Private savings which are transferred intergenerationally through bequests make up a substantial portion of the U.S. capital stock. Most of these bequests do not get spent down by heirs and in fact usually increase in size as they are transferred to successive generations. In addition, bequests are overwhelmingly concentrated among the very wealthy. With this backdrop, Professor Barbara Fried engages in two related inquiries: First, who derives utility from bequests (donors, heirs, successive generations)? Second, what implications does this have for projecting the winners and losers from changing the taxation of savings, specifically in a shift from the income tax to a consumption tax? In order to determine who gains utility from bequests, Professor Fried first analyzes the various motives for bequest savings. These motives ,include the altruistic model, in which the donor gives out of generosity towards family members; the precautionary savings model, in which consumers save as a hedge against unforeseen contingencies and then bequeath whatever they do not consume; and the exchange model, in which a parent bequeaths money to a child in exchange for the child's care and services as the parent grows older. Professor Fried concludes that, under most theories of bequest motives, the level of bequests will increase under a consumption tax. For bequests that are disguised exchanges, the resulting increase in bequests will be used to finance a higher level of preclusive consumption for the donor generation, thereby generating utility for the donor generation only. For bequests motivated by altruistic and precautionary concerns, in contrast, the donor realizes at least a portion of the utility from bequest savings in a nonpreclusive form. As a result, any increase in bequests will generate increased utility for both donor and donee. A model that takes into account the double-level utility gains from increased bequest savings is likely to magnify the aggregate welfare gains from shifting to a consumption tax, as compared to the results reported by traditional models. It is also likely to magnify the distributional benefits of such a shift to the wealthiest five percent of Americans, who account for the majority of bequest savings.

INTRODUCTION

Private savings ultimately destined for intergenerational transfer, through inter vivos gifts or bequests, account for a very substantial percentage of the U.S. capital stock at any one time. Estimates of the percentage range from 15 percent to as high as 70 percent, and average about 50 percent. In addition, bequests appear to be a luxury good--that is, they are heavily concentrated (as a percentage of lifetime income) among the very wealthy (the top quintile in lifetime income, and even more dramatically the top 5 percent).(2) Consistent with that finding, the data show small positive elasticities for bequests with respect to changes in lifetime earnings throughout most of the income range, and very high positive elasticities for the top quintile in lifetime earnings.(3) The data indicate that most bequests never get consumed by heirs--indeed, most people who inherit money leave a significantly larger estate to their own heirs than they were left (measured in real dollars).(4) All of this raises the question: What is all this money doing out there, if it is never spent? Who, across generations of a family linked by gifts and bequests, actually derives utility from these transfers and how?

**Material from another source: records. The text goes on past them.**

/-- Stores that the committed slots of a split bundle have made, as landings of its end; the scratchpad section holds the bytes before them
(R51, R388), and the grain entries likewise (R197). -/
def splitRecords (t : Tile) : List (Nat × Piece) :=
  match t.split with
  | none => []
  | some sp =>
    ((spadRuns (sp.oldBytes.map fun c => (c.1, Cells.get t.spad c.1))).map fun r =>
      (3, pRecord 3 0 0x1D8 1 0 (landPayload 0 3 0 r.1 (pBytes r.2)))) ++
    (if sp.oldGrain.isSome then [(4, pRecord 4 0 0x1E0 1 0 (landPayload 0 9 0 0 (grainSection t.grain)))] else [])

/-- What the replayed slots of a split bundle still meet of a landing of its cycle: a value stands in its port already (R51, R112, R129). -/
def Landing.met (l : Landing) : Landing :=
  match l.what with
  | .scalar _ _ | .vector _ _ _ => { l with what := .flags }
  | _ => l

/-- Section 8: the records of each engine in issue order (R405). What has landed at the cycle of a split bundle stands with DUE 0, for its
replayed slots (R51, R112, R129). -/
def flightSection (t : Tile) : Piece :=
  let lands := (match t.split with | some sp => sp.landed.map Landing.met | none => []) ++ t.landings
  let unit := fun (n : Nat) => (lands.filter fun l => l.unit == n).flatMap fun l => (landingRecords t l).map fun x => (l.born, x)
  let go := fun (b : Bool) => (t.goq.filter fun r => r.isOverflow == b).map fun r => (r.born, goRecord t r)
  let sorted := fun (xs : List (Word × Piece)) => (sortBy (fun x => t.ageKey x.1) xs).map Prod.snd
  let splits := fun (n : Nat) => ((splitRecords t).filter fun x => x.1 == n).map Prod.snd
  pJoin ((List.range 3).flatMap (fun n => sorted (unit n)) ++ sorted (unit 3 ++ go true) ++ splits 3 ++ sorted (unit 4) ++ splits 4 ++
    branchRecord t ++ owedRecords t ++ (List.range 4).flatMap (fun n => sorted (unit (6 + n))) ++
    sorted (unit 10 ++ t.mma.map fun m => (m.born, mmaRecord t m)) ++ xfRecords t ++
    sorted (unit 12 ++ t.shPend.map (fun x => (x.due - 2, shapeRecord t x)) ++ go false) ++ failureRecord t ++
    sorted (unit 13 ++ (t.copies.filter fun c => c.kind == 5).map fun c => (c.born, copyRecordPiece t c)) ++
    (List.range 4).flatMap fun n => (t.handQ n).map (handRecord t n))

/-! Messages, arrival words, scratchpad, header. -/

/-- A message record (R406). -/
def messageRecord (queue who : Nat) (m : Message) : Piece :=
  pJoin [pNum 1 queue, pNum 1 (if m.block then 1 else 0), pNum 2 who, pNum 4 m.bytes.length, pNum 8 m.sendCycle.toNat,
    pNum 8 m.stamp.toNat, pPad 8, pAlign 32 (pBytes m.bytes)]

def msgsSection (t : Tile) : Piece :=
  pJoin (((List.range 4).flatMap fun p => (t.recv.getD p {}).held.map fun m => messageRecord p m.sender.toNat m) ++
    t.outq.map fun x => match x with
      | .msg m => messageRecord 4 m.dest.toNat m
      | .marker f => pJoin [pNum 1 4, pNum 1 2, pPad 6, pNum 8 (if t.pend.join.any fun j => j.1 == f then 4 else 0), pPad 16])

The immediate impetus for the question derives from how we account for the distributional and welfare effects of changing the tax treatment of savings, such as by adopting a consumption tax in place of our existing income tax. A consumption tax lowers the effective tax rate on savings, as compared to our existing income tax. It is generally agreed that a lower tax rate on savings will generate aggregate welfare gains to society, by reducing the tax-induced intertemporal distortions in people's consumption choices and by increasing private savings available for productive investment, although the extent of these gains is hotly contested. …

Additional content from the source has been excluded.